Non-bank competitors are pushing aggressively into banking and investment services, threatening to undermine banks in the financial relationship. Gartner believes this is particularly pronounced in two businesses that are at the very heart of banking – lending and payment.
Gartner predicts that, by 2010, social-banking platforms will have captured 10% of the available worldwide market for retail lending and financial planning.
Social banking is the combination of social trends, such as green practices, social entrepreneurship, and peer-to-peer (P2P) lending and financial planning via social networks, with banking products and services.
Venture capital investment in financial social networks (FSNs) such as Zopa, Prosper and Lending Club, as well as Virgin USA's acquisition of a majority stake in CircleLending point to the growing prevalence of FSNs and increasing consumer interest in this area.
"This combination of business, non-profit organisations and social justice is being bolstered by general consumer trends and social causes that appeal to consumers to shop ethically," says Alistair Newton, research vice-president at Gartner. "In addition, more consumers are generally spending more time in social networks which increasingly form part of consumer purchase processes for new products and services."

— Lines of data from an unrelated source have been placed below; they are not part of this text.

/-- Entries 0x3B00–0x3BFF (Tables 15.9, 15.10). -/
def entries3B : List Entry := [
  ⟨0x3B00, 1, 0x01, 1, .u8, .wo, 0, false, false, false⟩,  -- SEM_REQUEST
  ⟨0x3B00, 1, 0x02, 1, .u32, .ro, 0, false, false, false⟩,  -- SEM_STATE
  ⟨0x3B00, 1, 0x03, 1, .u32, .rw, 2000, false, false, false⟩,  -- SEM_LEASE
  ⟨0x3B00, 1, 0x04, 1, .u8, .rwl, 0, false, false, true⟩,  -- SEM_BREAK
  ⟨0x3B00, 1, 0x05, 1, .u32, .ack, 0, false, false, false⟩,  -- SEM_EXPIRIES
  ⟨0x3B00, 1, 0x06, 1, .u32, .rw, 10000, false, false, false⟩,  -- RESULT_TTL
  ⟨0x3B00, 1, 0x07, 1, .u32, .ro, 65536, false, false, false⟩,  -- RESULTS_FREE
  ⟨0x3B00, 1, 0x08, 1, .u32, .ack, 0, false, false, false⟩,  -- AUTH_FAILS
  ⟨0x3B10, 2, 0x01, 1, .u8, .rw, 0, false, false, true⟩,  -- ETH_SPEED
  ⟨0x3B10, 2, 0x02, 1, .u8, .ro, 0, false, false, false⟩,  -- ETH_STATE
  ⟨0x3B10, 2, 0x03, 1, .u64, .rw, 0, false, false, true⟩,  -- ETH_MAC
  ⟨0x3B10, 2, 0x04, 1, .u32, .rw, 0, false, false, true⟩,  -- ETH_IPV4
  ⟨0x3B10, 2, 0x05, 2, .u64, .rw, 0, false, false, true⟩,  -- ETH_IPV6_HI, _LO
  ⟨0x3B10, 2, 0x07, 1, .u8, .rw, 0, false, false, true⟩,  -- MACSEC_MODE
  ⟨0x3B10, 2, 0x08, 1, .u32, .rw, 0, false, false, true⟩,  -- MACSEC_WINDOW
  ⟨0x3B10, 2, 0x09, 1, .u64, .wo, 0, false, false, true⟩,  -- MACSEC_SAK_LOAD
  ⟨0x3B10, 2, 0x0A, 1, .u16, .ro, 0, false, false, false⟩,  -- MACSEC_STATE
  ⟨0x3B10, 2, 0x0B, 1, .u32, .ack, 0, false, false, false⟩,  -- ETH_DROPPED
  ⟨0x3B10, 2, 0x0C, 1, .u32, .ack, 0, false, false, false⟩  -- PN_EVENTS
  ]

/-- Entries 0x3C00–0x3CFF (Tables 16.5, 16.6). -/
def entries3C : List Entry := [
  ⟨0x3C00, 1, 0x01, 1, .u8, .ro, 0, false, false, false⟩,  -- HIER_ROLE
  ⟨0x3C00, 1, 0x02, 1, .u16, .ro, 0, false, false, false⟩,  -- HIER_IDENTITY
  ⟨0x3C00, 1, 0x03, 1, .u8, .rw, 0, false, false, true⟩,  -- SPARE_MODE
  ⟨0x3C00, 1, 0x04, 1, .u64, .rw, 0, false, false, true⟩,  -- HIER_PARENT
  ⟨0x3C00, 1, 0x05, 1, .u8, .ro, 0, false, false, false⟩,  -- HIER_STATE
  ⟨0x3C00, 1, 0x06, 1, .u8, .rw, 8, false, false, false⟩,  -- LINK_REPLAY_LIMIT
  ⟨0x3C00, 1, 0x07, 1, .u8, .ro, 0, false, false, false⟩,  -- PEERS_UP
  ⟨0x3C00, 1, 0x08, 1, .u32, .ack, 0, false, false, false⟩,  -- LINK_FAULTS
  ⟨0x3C10, 24, 0x01, 1, .u8, .ro, 0, false, false, false⟩,  -- LINK_STATE
  ⟨0x3C10, 24, 0x02, 1, .u32, .ro, 0, false, false, false⟩,  -- LINK_PEER
  ⟨0x3C10, 24, 0x03, 1, .u32, .ack, 0, false, false, false⟩,  -- LINK_CRC_ERRORS
  ⟨0x3C10, 24, 0x04, 1, .u32, .ack, 0, false, false, false⟩,  -- LINK_REPLAYS
  ⟨0x3C10, 24, 0x05, 1, .u32, .ack, 0, false, false, false⟩,  -- LINK_RETRAINS
  ⟨0x3C10, 24, 0x06, 1, .u64, .ro, 0, false, false, false⟩,  -- LINK_TX_BYTES
  ⟨0x3C10, 24, 0x07, 1, .u64, .ro, 0, false, false, false⟩,  -- LINK_RX_BYTES
  ⟨0x3C10, 24, 0x08, 1, .u8, .wo, 0, false, false, true⟩  -- LINK_COMMAND
  ]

Gartner expects social banking to initially take off in geographies with a developed banking market and widespread adoption of broadband and potentially wireless communication systems.
"Social banking will emerge first where societal cultures have high levels of acceptance for social welfare and potentially where the underserved or unbanked client segments need capital and market access," says Stessa Cohen, research director at Gartner. "So we are likely to see this trend first in Western Europe and
parts of the US."
Gartner advises banks:
* Not to attempt to replicate social-banking platforms unless they can clearly establish a strategic intent centered on social welfare, as opposed to traditional commercial return. Instead, banks should identify opportunities for partnerships with FSNs, providing banking capabilities such as transaction processing and risk management that are often lacking or insufficient in FSNs.
* To urgently invest in customer behavioral and segmentation analysis and re-engineer business intelligence models so that they can better understand the demographic changes taking place in the market.